We mentioned that there are some hotel maintenance expenses to take into consideration, and indeed there are. For instance, you’ll have to have someone come in and clean the rooms and provide other upkeep services, which naturally eats into the hotel’s overall profit margin.

But even operationally, hotels offer some unique perks over other real estate projects. For example, with a hotel, there’s no concern over delinquencies, or renters who simply won’t pay their fair share. You also don’t have to face the worry of your property being vacant for a long stretch of time; again, assuming the hotel has a good market, a good leadership team, and a recognizable brand, you can feel confident that there are going to be tourists and travelers paying for rooms.
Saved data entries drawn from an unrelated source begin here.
-- ==== Sys2Proof/Laws/RegCmd.lean ====
section
/-!
SUPPORT. The registers whose write is a command: where their fields lie, and what a write of them stores.
-/
namespace Sys2Proof.Machine

/-- A field that takes no write stores nothing. -/
theorem State.fldPut_noWrite {f : Fld} (h : (fldInfo f).ty ≠ .RW) (h1 : (fldInfo f).ty ≠ .RWP) (h2 : (fldInfo f).ty ≠
      .W1C)
    (s : State) (i v m : Nat) : s.fldPut f i v m = s := by
  unfold State.fldPut
  cases hc : (fldInfo f).ty <;> simp_all

@[simp] theorem fieldOf_HST_CONT_REL_KEY (v : Nat) : fieldOf .HST_CONT_REL_KEY v = v / 2 ^ 0 % 2 ^ 8 := rfl
@[simp] theorem lo_HST_CONT_REL_KEY : (fldInfo .HST_CONT_REL_KEY).lo = 0 := rfl
@[simp] theorem width_HST_CONT_REL_KEY : (fldInfo .HST_CONT_REL_KEY).w = 8 := rfl
@[simp] theorem State.fldPut_HST_CONT_REL_KEY (s : State) (i v m : Nat) : s.fldPut .HST_CONT_REL_KEY i v m = s :=
  State.fldPut_noWrite (by decide) (by decide) (by decide) s i v m
@[simp] theorem fieldOf_HST_CONT_REL_LEDGER_FAIL (v : Nat) : fieldOf .HST_CONT_REL_LEDGER_FAIL v = v / 2 ^ 8 % 2 ^ 1
      := rfl
@[simp] theorem lo_HST_CONT_REL_LEDGER_FAIL : (fldInfo .HST_CONT_REL_LEDGER_FAIL).lo = 8 := rfl
@[simp] theorem width_HST_CONT_REL_LEDGER_FAIL : (fldInfo .HST_CONT_REL_LEDGER_FAIL).w = 1 := rfl
@[simp] theorem State.fldPut_HST_CONT_REL_LEDGER_FAIL (s : State) (i v m : Nat) : s.fldPut .HST_CONT_REL_LEDGER_FAIL
      i v m
    = if fieldOf .HST_CONT_REL_LEDGER_FAIL m = 0 then s else s.set .HST_CONT_REL_LEDGER_FAIL i (laidOver
      .HST_CONT_REL_LEDGER_FAIL (s.fld .HST_CONT_REL_LEDGER_FAIL i) v m) := rfl
@[simp] theorem fieldOf_HST_CONT_REL_DMA_ABORT (v : Nat) : fieldOf .HST_CONT_REL_DMA_ABORT v = v / 2 ^ 9 % 2 ^ 1 := rfl
@[simp] theorem lo_HST_CONT_REL_DMA_ABORT : (fldInfo .HST_CONT_REL_DMA_ABORT).lo = 9 := rfl
@[simp] theorem width_HST_CONT_REL_DMA_ABORT : (fldInfo .HST_CONT_REL_DMA_ABORT).w = 1 := rfl
@[simp] theorem State.fldPut_HST_CONT_REL_DMA_ABORT (s : State) (i v m : Nat) : s.fldPut .HST_CONT_REL_DMA_ABORT i v m
    = if fieldOf .HST_CONT_REL_DMA_ABORT m = 0 then s else s.set .HST_CONT_REL_DMA_ABORT i (laidOver
      .HST_CONT_REL_DMA_ABORT (s.fld .HST_CONT_REL_DMA_ABORT i) v m) := rfl
@[simp] theorem fieldOf_HST_CONT_REL_ENTER (v : Nat) : fieldOf .HST_CONT_REL_ENTER v = v / 2 ^ 10 % 2 ^ 1 := rfl
@[simp] theorem lo_HST_CONT_REL_ENTER : (fldInfo .HST_CONT_REL_ENTER).lo = 10 := rfl
@[simp] theorem width_HST_CONT_REL_ENTER : (fldInfo .HST_CONT_REL_ENTER).w = 1 := rfl
@[simp] theorem State.fldPut_HST_CONT_REL_ENTER (s : State) (i v m : Nat) : s.fldPut .HST_CONT_REL_ENTER i v m = s :=
  State.fldPut_noWrite (by decide) (by decide) (by decide) s i v m
theorem State.regPlain_HST_CONT_REL (s : State) (i v m : Nat) : s.regPlain .HST_CONT_REL i v m
    = [Fld.HST_CONT_REL_KEY, .HST_CONT_REL_LEDGER_FAIL, .HST_CONT_REL_DMA_ABORT, .HST_CONT_REL_ENTER].foldl
      (fun s f => s.fldPut f i v m) s := rfl

@[simp] theorem fieldOf_FN_RES_FIRST_CTX (v : Nat) : fieldOf .FN_RES_FIRST_CTX v = v / 2 ^ 0 % 2 ^ 12 := rfl
@[simp] theorem lo_FN_RES_FIRST_CTX : (fldInfo .FN_RES_FIRST_CTX).lo = 0 := rfl
@[simp] theorem width_FN_RES_FIRST_CTX : (fldInfo .FN_RES_FIRST_CTX).w = 12 := rfl
@[simp] theorem State.fldPut_FN_RES_FIRST_CTX (s : State) (i v m : Nat) : s.fldPut .FN_RES_FIRST_CTX i v m
    = if fieldOf .FN_RES_FIRST_CTX m = 0 then s else s.set .FN_RES_FIRST_CTX i (laidOver .FN_RES_FIRST_CTX (s.fld
      .FN_RES_FIRST_CTX i) v m) := rfl
@[simp] theorem fieldOf_FN_RES_CTX_COUNT (v : Nat) : fieldOf .FN_RES_CTX_COUNT v = v / 2 ^ 12 % 2 ^ 11 := rfl
@[simp] theorem lo_FN_RES_CTX_COUNT : (fldInfo .FN_RES_CTX_COUNT).lo = 12 := rfl
@[simp] theorem width_FN_RES_CTX_COUNT : (fldInfo .FN_RES_CTX_COUNT).w = 11 := rfl
@[simp] theorem State.fldPut_FN_RES_CTX_COUNT (s : State) (i v m : Nat) : s.fldPut .FN_RES_CTX_COUNT i v m
    = if fieldOf .FN_RES_CTX_COUNT m = 0 then s else s.set .FN_RES_CTX_COUNT i (laidOver .FN_RES_CTX_COUNT (s.fld
      .FN_RES_CTX_COUNT i) v m) := rfl
theorem State.regPlain_FN_RES (s : State) (i v m : Nat) : s.regPlain .FN_RES i v m
    = [Fld.FN_RES_FIRST_CTX, .FN_RES_CTX_COUNT].foldl
      (fun s f => s.fldPut f i v m) s := rfl

@[simp] theorem fieldOf_FN_CONT_CAUSE (v : Nat) : fieldOf .FN_CONT_CAUSE v = v / 2 ^ 0 % 2 ^ 4 := rfl
@[simp] theorem lo_FN_CONT_CAUSE : (fldInfo .FN_CONT_CAUSE).lo = 0 := rfl
@[simp] theorem width_FN_CONT_CAUSE : (fldInfo .FN_CONT_CAUSE).w = 4 := rfl
@[simp] theorem State.fldPut_FN_CONT_CAUSE (s : State) (i v m : Nat) : s.fldPut .FN_CONT_CAUSE i v m = s :=
  State.fldPut_noWrite (by decide) (by decide) (by decide) s i v m
@[simp] theorem fieldOf_FN_CONT_REQUEST (v : Nat) : fieldOf .FN_CONT_REQUEST v = v / 2 ^ 4 % 2 ^ 1 := rfl
@[simp] theorem lo_FN_CONT_REQUEST : (fldInfo .FN_CONT_REQUEST).lo = 4 := rfl
@[simp] theorem width_FN_CONT_REQUEST : (fldInfo .FN_CONT_REQUEST).w = 1 := rfl
@[simp] theorem State.fldPut_FN_CONT_REQUEST (s : State) (i v m : Nat) : s.fldPut .FN_CONT_REQUEST i v m
    = if fieldOf .FN_CONT_REQUEST m = 0 then s else s.set .FN_CONT_REQUEST i (laidOver .FN_CONT_REQUEST (s.fld
      .FN_CONT_REQUEST i) v m) := rfl
@[simp] theorem fieldOf_FN_CONT_RELEASE (v : Nat) : fieldOf .FN_CONT_RELEASE v = v / 2 ^ 5 % 2 ^ 1 := rfl
@[simp] theorem lo_FN_CONT_RELEASE : (fldInfo .FN_CONT_RELEASE).lo = 5 := rfl
@[simp] theorem width_FN_CONT_RELEASE : (fldInfo .FN_CONT_RELEASE).w = 1 := rfl
@[simp] theorem State.fldPut_FN_CONT_RELEASE (s : State) (i v m : Nat) : s.fldPut .FN_CONT_RELEASE i v m
    = if fieldOf .FN_CONT_RELEASE m = 0 then s else s.set .FN_CONT_RELEASE i (laidOver .FN_CONT_RELEASE (s.fld
      .FN_CONT_RELEASE i) v m) := rfl
@[simp] theorem fieldOf_FN_CONT_REL_RESULT (v : Nat) : fieldOf .FN_CONT_REL_RESULT v = v / 2 ^ 6 % 2 ^ 2 := rfl
@[simp] theorem lo_FN_CONT_REL_RESULT : (fldInfo .FN_CONT_REL_RESULT).lo = 6 := rfl
@[simp] theorem width_FN_CONT_REL_RESULT : (fldInfo .FN_CONT_REL_RESULT).w = 2 := rfl
@[simp] theorem State.fldPut_FN_CONT_REL_RESULT (s : State) (i v m : Nat) : s.fldPut .FN_CONT_REL_RESULT i v m = s :=
  State.fldPut_noWrite (by decide) (by decide) (by decide) s i v m
@[simp] theorem fieldOf_FN_CONT_DROPS (v : Nat) : fieldOf .FN_CONT_DROPS v = v / 2 ^ 8 % 2 ^ 24 := rfl
@[simp] theorem lo_FN_CONT_DROPS : (fldInfo .FN_CONT_DROPS).lo = 8 := rfl
@[simp] theorem width_FN_CONT_DROPS : (fldInfo .FN_CONT_DROPS).w = 24 := rfl
@[simp] theorem State.fldPut_FN_CONT_DROPS (s : State) (i v m : Nat) : s.fldPut .FN_CONT_DROPS i v m = s :=
  State.fldPut_noWrite (by decide) (by decide) (by decide) s i v m
theorem State.regPlain_FN_CONT (s : State) (i v m : Nat) : s.regPlain .FN_CONT i v m
    = [Fld.FN_CONT_CAUSE, .FN_CONT_REQUEST, .FN_CONT_RELEASE, .FN_CONT_REL_RESULT, .FN_CONT_DROPS].foldl
      (fun s f => s.fldPut f i v m) s := rfl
Investing with EquityRoots

But all of this underscores the big reason why hotel investment is, comparatively, a fairly seamless and accessible investment: When you invest through a platform like EquityRoots, you’re not actually signing up to run the hotel. You’re investing in an experienced hotel management team with a peerless track record and a trustworthy flag on its pole. In fact, EquityRoots has sufficient clout in the hotel industry that we can gain access to The Big 4—Marriott, Hilton, IHG, and Hyatt.

Those brands aren’t available to just anyone—not even investors with huge wads of money or a few years of actual hotel experience. They only trust their coveted name recognition to truly seasoned, expert hoteliers—and EquityRoots is proud to be on that list.

The bottom line: An investment with EquityRoots is smart. We know the hotel business. We choose promising markets and ensure that our hotels are well-run and that they offer brand recognition. All the pieces are in place for a robust, fruitful real estate investment.